Given data Block Start

/-- A request that has to wait is made known: its attempts begin, but for the home store's own, and the host is asked for
what a die needs (D2H), or told to give up what it holds (BISnp) (R370, R374). A fill that it brings raises an access
counter. -/
def State.demand (s : State) (who : Holder) (line : Nat) (write : Bool) (counter : Option Nat) : State :=
  let s := if who == .home then s else s.beginAttempt who line write counter
  s.modLine line fun l =>
    let snoop := { l with snooped := l.snooped || (hostHolds l who && (write || l.owner == .host)) }
    match who with
    | .die d =>
      if s.hostServes line then
        { l with asked := if l.asked.any fun x => x.1 == d && x.2.1 == write then l.asked else l.asked ++ [(d, write, counter)] }
      else snoop
    | _ => snoop

/-- After a write at the home store, a line of a page in host bias has its tokens with the host agent (R374). -/
def State.backToHost (s : State) (line : Nat) : State :=
  if s.hostBias (128 * line) && (s.line line).dirty.isEmpty then s.modLine line fun l => l.moveAll .home .host else s

/-- Every token of a line comes to the home store, with its registrations recalled and its data in memory. -/
def State.gatherHome (s : State) (l : Nat) : State :=
  ((s.recallLine l).modLine l fun k => k.gather .home).flushHome l

/-! ### Bytes at home -/

/-- The words that bytes touch. -/
def wordsOf (pa n : Nat) : List Nat := (List.range ((pa + n + 3) / 4 - pa / 4)).map (pa / 4 + ·)

/-- The newest bytes of memory, as a reader at home sees them. -/
def State.peek (s : State) (pa n : Nat) : List Byte :=
  let ws := (wordsOf pa n).flatMap fun w => bytesOfNat 4 (s.word w).toNat
  (ws.drop (pa % 4)).take n

/-- The first write of a page that a checkpoint covers copies it to its backing frame (R446). -/
def State.cover (s : State) (pa n : Nat) : State :=
  let pages := (List.range ((pa + n + 4095) / 4096 - pa / 4096)).map (pa / 4096 + ·)
  { s with contexts := s.contexts.map fun c =>
      match c.checkpoint with
      | none => c
      | some k =>
        let new := pages.filter fun p => k.covered.contains p && !(k.backing.any fun b => b.1 == p)
        if new.isEmpty then c
        else
          { c with checkpoint := some { k with backing := k.backing ++ new.map fun p =>
              (p, s.peek (4096 * p) 4096, s.poison.filter fun w => w / 1024 == p) } } }

/-- A write reaches a frame that is being zeroed, and is dropped (R377). -/
def State.zeroingFrame (s : State) (pa : Nat) : Bool :=
  !inHost pa && !inPeer pa && s.frame (pa / 4096) == .zeroing

/-- The identifier of the counter of writes that reached a ZEROING frame (R466, DESIGN CHOICE, log 21). -/
def eZeroing : Nat := 6

/-! ### Access counters (R389) -/

/-- One is added to an access counter at its home, atomically, saturating (R389). -/
def State.addCount (s : State) (pa : Nat) : State :=
  if s.zeroingFrame pa then s.countError eZeroing
  else
    let s := ((s.cover pa 4).reclassify (pa / 4096)).gatherHome (pa / 128)
    let v := (s.homeWord (pa / 4)).toNat
    (if v = 2 ^ 32 - 1 then s else s.setHomeWord (pa / 4) (BitVec.ofNat 32 (v + 1))).backToHost (pa / 128)

/-- A fill is counted (R389): its addition is performed, or waits for the counter's line. -/
def State.countFill (s : State) (counter : Option Nat) : State :=
  match counter with
  | none => s
  | some pa =>
    if s.mustWait .home (pa / 128) true then
      { s.demand .home (pa / 128) true none with counts := s.counts ++ [pa] }
    else s.addCount pa

/-- The additions that waited are performed, where they can be. -/
def State.settleCounts (s : State) : State :=
  s.counts.foldl (fun (s : State) pa => s.countFill (some pa)) { s with counts := [] }

/-! ### Gathering tokens (R368 to R370) -/

/-- A requester that comes to have a line's data gets it from its home store: a fill of a die slice (R389). -/
def Line.filledFromHome (l : Line) (who : Holder) : Bool :=
  l.owner == .home && l.tokens who == 0 && (match who with | .die _ => true | _ => false)

/-- A requester gathers one token (R370). A holder that gives a token away first recalls the line's registrations
(R368). -/
def State.gatherRead (s : State) (l : Nat) (who : Holder) (counter : Option Nat) : State :=
  if 0 < (s.line l).tokens who then s
  else
    let fill := (s.line l).filledFromHome who
    let s := s.recallLine l
    let s := s.modLine l fun k => k.answer k.owner who false
    if fill then s.countFill counter else s

/-- A requester gathers all 32 tokens (R369, R370). A die that has them all keeps its registrations. -/
def State.gatherWrite (s : State) (l : Nat) (who : Holder) (counter : Option Nat) : State :=
  if (s.line l).tokens who = 32 then s.flushHome l
  else
    let fill := (s.line l).filledFromHome who
    let s := s.recallLine l
    let s := s.modLine l fun k => k.gather who
    (if fill then s.countFill counter else s).flushHome l
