/-- The first check that fails, as the instruction's effect, or what follows. -/
def orElse (r : Option FaultRecord) (k : Unit → Effect) : Effect :=
  match r with
  | some r => .trap r
  | none => k ()

/-- The element formats that CPYR and the sums admit (R294, R296). -/
def sumFormat (f : Nat) : Bool := [9, 1, 2, 3].contains f

/-- A copy becomes outstanding, with no register pending. -/
def State.startCopy (s : State) (c : Ictx) (kind : OpKind) : Effect := .done (s.start c [] c.parts kind)

/-! ### The copies (R293 to R295) -/

/-- A tile copy between memory and an image: CPYL, CPYS and CPYR. -/
def tileCopy (reads writes toMem : Bool) (op : Tensor → MoveOp) (admits : Nat → Bool) (kind : AccessKind)
    (c : Ictx) (s : State) : Effect :=
  match s.contextOf? c.g with
  | none => .done s
  | some ctx =>
    let b := c.copyBlock
    let t := tensorOf (ctx.object b.rec1)
    orElse (s.targetCheck c) fun _ => orElse (counterCheck c) fun _ =>
    orElse (recordCheck c ctx b.rec1 false reads writes admits) fun _ =>
    orElse (boundsCheck c b.rec1 t b.origin) fun _ =>
    orElse (s.imageCheck c b.spad (t.row * t.rows false) (!toMem)) fun _ =>
      let rows := t.runs b.origin t.b
      let fine := match op t with
        | .add _ => true
        | _ => toMem && overlapping rows
      let cut := t.paged (if fine then rows.flatMap (elements t.grain) else rows)
      match s.runCheck c (cut.map fun r => (r, kind)) with
      | .error r => s.faulted c.g r
      | .ok (rs, counter, s) =>
        let moves := s.movesOf c b.spad toMem rs
        let moves := if toMem && overlapping rows && kind == .write then (arrange s.draws (unitsOf t.grain moves)).flatten else moves
        let s := { s with draws := s.draws + moves.length }
        s.startCopy c (.copy moves (op t) [] (c.target counter))

/-- CPYL (R293). -/
def execCpyl (f : Fields) (s : State) : Host.Outcome State Fault Refusal :=
  once (.cpyl f) f (tileCopy true false false (fun t => .copy t.grain) (fun _ => true) .read) s

/-- CPYS (R293). -/
def execCpys (f : Fields) (s : State) : Host.Outcome State Fault Refusal :=
  once (.cpys f) f (tileCopy false true true (fun t => .copy t.grain) (fun _ => true) .write) s

/-- CPYR (R294). -/
def execCpyr (f : Fields) (s : State) : Host.Outcome State Fault Refusal :=
  once (.cpyr f) f (tileCopy true true true (fun t => .add t.format) sumFormat .readWrite) s

/-- CPYG (R293): each participant's piece. -/
def execCpyg (f : Fields) (s : State) : Host.Outcome State Fault Refusal :=
  once (.cpyg f) f (fun c s =>
    match s.contextOf? c.g with
    | none => .done s
    | some ctx =>
      let b := c.copyBlock
      let t := tensorOf (ctx.object b.rec1)
      let piece := t.row * t.b 2 * t.b 3 * t.b 4
      orElse (s.targetCheck c) fun _ => orElse (counterCheck c) fun _ =>
      orElse (recordCheck c ctx b.rec1 true true false fun _ => true) fun _ =>
      orElse (gatherCheck c b.rec1 t b.origin) fun _ =>
      orElse (s.imageCheck c b.spad (32 * piece) true) fun _ =>
        let runs := (lanesOf c.parts).flatMap fun i =>
          (t.runs (c.pieceOrigin b.origin i) t.pieceBox).map fun r => { r with off := r.off + i * piece }
        match s.runCheck c ((t.paged runs).map fun r => (r, .read)) with
        | .error r => s.faulted c.g r
        | .ok (rs, counter, s) =>
          s.startCopy c (.copy (s.movesOf c b.spad false rs) (.copy t.grain) [] (c.target counter))) s
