-- ==== Sys2Proof/Machine/Preempt.lean ====
section
/-!
DEFINITION. Faults delivered later, ends, checkpoints and errors (27; 06, R150 to R152; 05, R140, R143; 17, R306, R307):
the meanings of TRAP_HANDLER_ENTRY, PAGE_REQUEST_SEND, PAGE_REQUEST_RESPONSE, CONTEXT_END, HANG_TIMEOUT, CKPT,
CHECKPOINT_TAKE and UNCORRECTABLE_ERROR. Freezing is in Mailbox.lean.
-/
namespace Sys2Proof.Machine

/-! ### Handler entry (R140) -/

/-- A group's fault enters its handler where no register of the group is pending. -/
def State.enterTrap (s : State) (g : Group) : State :=
  match g.trapWait with
  | some r =>
    if g.noPending then s.putGroup (g.enterHandler r (((s.launchOf? g).map fun l => l.info.trap).getD 0)) else s
  | none => s

/-- TRAP_HANDLER_ENTRY (R140). -/
def execTrapHandlerEntry (id : Nat) (s : State) : Host.Outcome State Fault Refusal :=
  match s.group? id with
  | some g => .next (s.enterTrap g)
  | none => .next s

/-! ### Page requests (R150 to R152) -/

/-- Requests of a function that are outstanding with the host. -/
def State.requestsOut (s : State) (fn : Nat) : Nat := (s.pageReqs.filter fun q => q.sent && q.func == fn).length

/-- The function may send one more request (R150). -/
def State.maySend (s : State) (fn : Nat) : Bool :=
  !(s.func fn).failed && s.requestsOut fn < min 512 (s.func fn).alloc

/-- The request is the first of its function that waits to be sent. -/
def State.nextToSend (s : State) (q : PageRequest) : Bool :=
  !q.sent && ((s.pageReqs.find? fun p => !p.sent && p.func == q.func).map PageRequest.id) == some q.id

/-- PAGE_REQUEST_SEND (R150). -/
def execPageRequestSend (id : Nat) (s : State) : Host.Outcome State Fault Refusal :=
  match findId PageRequest.id s.pageReqs id with
  | none => .next s
  | some q =>
    if s.nextToSend q && s.maySend q.func then
      .next { s with pageReqs := updId PageRequest.id (fun q => { q with sent := true }) s.pageReqs id }
    else .next s

/-- The fault on which a group is parked is that of a request's page. -/
def PageRequest.parks (q : PageRequest) (g : Group) : Option FaultRecord :=
  if q.groups.contains g.id then g.parked.filter fun r => r.addr.toNat / 4096 * 4096 == q.va else none

/-- A group parked on a request replays (R151), and the Success is counted (R152). -/
def PageRequest.replay (q : PageRequest) (g : Group) : Group :=
  match q.parks g with
  | some r => { g with parked := none, replays := g.replays + 1, lastFault := some r }
  | none => g

/-- A group takes the fault on which it is parked as TH; one to which a revocation has been delivered drops it (R26). -/
def State.deliverTo (s : State) (g : Group) (r : FaultRecord) : State :=
  if g.redirect.isSome && !g.handler then s else s.takeTrap { g with parked := none } r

Given data Block End

Task statement:
What do the lines above say from the one containing "if s.mustWait .home (pa / 128) true then" down to the one containing "def State.startCopy (s"? Return them exactly, both end lines included, and only them.

Completed task:
    if s.mustWait .home (pa / 128) true then
      { s.demand .home (pa / 128) true none with counts := s.counts ++ [pa] }
    else s.addCount pa

/-- The additions that waited are performed, where they can be. -/
def State.settleCounts (s : State) : State :=
  s.counts.foldl (fun (s : State) pa => s.countFill (some pa)) { s with counts := [] }

/-! ### Gathering tokens (R368 to R370) -/

/-- A requester that comes to have a line's data gets it from its home store: a fill of a die slice (R389). -/
def Line.filledFromHome (l : Line) (who : Holder) : Bool :=
  l.owner == .home && l.tokens who == 0 && (match who with | .die _ => true | _ => false)

/-- A requester gathers one token (R370). A holder that gives a token away first recalls the line's registrations
(R368). -/
def State.gatherRead (s : State) (l : Nat) (who : Holder) (counter : Option Nat) : State :=
  if 0 < (s.line l).tokens who then s
  else
    let fill := (s.line l).filledFromHome who
    let s := s.recallLine l
    let s := s.modLine l fun k => k.answer k.owner who false
    if fill then s.countFill counter else s

/-- A requester gathers all 32 tokens (R369, R370). A die that has them all keeps its registrations. -/
def State.gatherWrite (s : State) (l : Nat) (who : Holder) (counter : Option Nat) : State :=
  if (s.line l).tokens who = 32 then s.flushHome l
  else
    let fill := (s.line l).filledFromHome who
    let s := s.recallLine l
    let s := s.modLine l fun k => k.gather who
    (if fill then s.countFill counter else s).flushHome l
/-- The first check that fails, as the instruction's effect, or what follows. -/
def orElse (r : Option FaultRecord) (k : Unit → Effect) : Effect :=
  match r with
  | some r => .trap r
  | none => k ()

/-- The element formats that CPYR and the sums admit (R294, R296). -/
def sumFormat (f : Nat) : Bool := [9, 1, 2, 3].contains f

/-- A copy becomes outstanding, with no register pending. -/
def State.startCopy (s : State) (c : Ictx) (kind : OpKind) : Effect := .done (s.start c [] c.parts kind)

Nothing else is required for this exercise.